Top of Extracted material
@[simp] theorem setQueue_pending (s : State) (q : Nat) (x : Queue) : (setQueue s q x).pending = s.pending := rfl
@[simp] theorem setQueue_freeN (s : State) (q : Nat) (x : Queue) : (setQueue s q x).freeN = s.freeN := rfl
@[simp] theorem setQueue_pwr (s : State) (q : Nat) (x : Queue) : (setQueue s q x).pwr = s.pwr := rfl
@[simp] theorem setQueue_tkp (s : State) (q : Nat) (x : Queue) : (setQueue s q x).tkp = s.tkp := rfl
@[simp] theorem setQueue_tiles (s : State) (q : Nat) (x : Queue) : (setQueue s q x).tiles = s.tiles := rfl
@[simp] theorem setQueue_dies (s : State) (q : Nat) (x : Queue) : (setQueue s q x).dies = s.dies := rfl
@[simp] theorem setQueue_mem (s : State) (q : Nat) (x : Queue) : (setQueue s q x).mem = s.mem := rfl
@[simp] theorem setQueue_srv (s : State) (q : Nat) (x : Queue) : (setQueue s q x).srv = s.srv := rfl
@[simp] theorem setQueue_mov (s : State) (q : Nat) (x : Queue) : (setQueue s q x).mov = s.mov := rfl
@[simp] theorem setQueue_fla (s : State) (q : Nat) (x : Queue) : (setQueue s q x).fla = s.fla := rfl
@[simp] theorem setQueue_attn (s : State) (q : Nat) (x : Queue) : (setQueue s q x).attn = s.attn := rfl
@[simp] theorem setQueue_merges (s : State) (q : Nat) (x : Queue) : (setQueue s q x).merges = s.merges := rfl
@[simp] theorem setQueue_fh (s : State) (q : Nat) (x : Queue) : (setQueue s q x).fh = s.fh := rfl
@[simp] theorem setQueue_rad (s : State) (q : Nat) (x : Queue) : (setQueue s q x).rad = s.rad := rfl
@[simp] theorem setQueue_fab (s : State) (q : Nat) (x : Queue) : (setQueue s q x).fab = s.fab := rfl
@[simp] theorem setQueue_tim (s : State) (q : Nat) (x : Queue) : (setQueue s q x).tim = s.tim := rfl
@[simp] theorem setQueue_slc (s : State) (q : Nat) (x : Queue) : (setQueue s q x).slc = s.slc := rfl
@[simp] theorem setQueue_fw (s : State) (q : Nat) (x : Queue) : (setQueue s q x).fw = s.fw := rfl
@[simp] theorem setQueue_ras (s : State) (q : Nat) (x : Queue) : (setQueue s q x).ras = s.ras := rfl
@[simp] theorem setQueue_sec (s : State) (q : Nat) (x : Queue) : (setQueue s q x).sec = s.sec := rfl
@[simp] theorem setQueue_evr (s : State) (q : Nat) (x : Queue) : (setQueue s q x).evr = s.evr := rfl
@[simp] theorem setQueue_start (s : State) (q : Nat) (x : Queue) : (setQueue s q x).start = s.start := rfl

@[simp] theorem queueSeam_pending (s : State) (r : JRec) : (queueSeam s r).pending = s.pending := rfl
@[simp] theorem queueSeam_freeN (s : State) (r : JRec) : (queueSeam s r).freeN = s.freeN := rfl
@[simp] theorem queueSeam_pwr (s : State) (r : JRec) : (queueSeam s r).pwr = s.pwr := rfl
@[simp] theorem queueSeam_tiles (s : State) (r : JRec) : (queueSeam s r).tiles = s.tiles := rfl
@[simp] theorem queueSeam_dies (s : State) (r : JRec) : (queueSeam s r).dies = s.dies := rfl
@[simp] theorem queueSeam_mem (s : State) (r : JRec) : (queueSeam s r).mem = s.mem := rfl
@[simp] theorem queueSeam_srv (s : State) (r : JRec) : (queueSeam s r).srv = s.srv := rfl
@[simp] theorem queueSeam_mov (s : State) (r : JRec) : (queueSeam s r).mov = s.mov := rfl
@[simp] theorem queueSeam_fla (s : State) (r : JRec) : (queueSeam s r).fla = s.fla := rfl
@[simp] theorem queueSeam_attn (s : State) (r : JRec) : (queueSeam s r).attn = s.attn := rfl
@[simp] theorem queueSeam_merges (s : State) (r : JRec) : (queueSeam s r).merges = s.merges := rfl
@[simp] theorem queueSeam_fh (s : State) (r : JRec) : (queueSeam s r).fh = s.fh := rfl
@[simp] theorem queueSeam_rad (s : State) (r : JRec) : (queueSeam s r).rad = s.rad := rfl
@[simp] theorem queueSeam_fab (s : State) (r : JRec) : (queueSeam s r).fab = s.fab := rfl
@[simp] theorem queueSeam_tim (s : State) (r : JRec) : (queueSeam s r).tim = s.tim := rfl
@[simp] theorem queueSeam_hst (s : State) (r : JRec) : (queueSeam s r).hst = s.hst := rfl
@[simp] theorem queueSeam_slc (s : State) (r : JRec) : (queueSeam s r).slc = s.slc := rfl
@[simp] theorem queueSeam_fw (s : State) (r : JRec) : (queueSeam s r).fw = s.fw := rfl
@[simp] theorem queueSeam_ras (s : State) (r : JRec) : (queueSeam s r).ras = s.ras := rfl
@[simp] theorem queueSeam_sec (s : State) (r : JRec) : (queueSeam s r).sec = s.sec := rfl
@[simp] theorem queueSeam_evr (s : State) (r : JRec) : (queueSeam s r).evr = s.evr := rfl
@[simp] theorem queueSeam_start (s : State) (r : JRec) : (queueSeam s r).start = s.start := rfl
Bottom of Extracted material
- **Your task**
Each line of the entries that contains "pending" counts once; state the total as a bare number.

- **Finished task**
2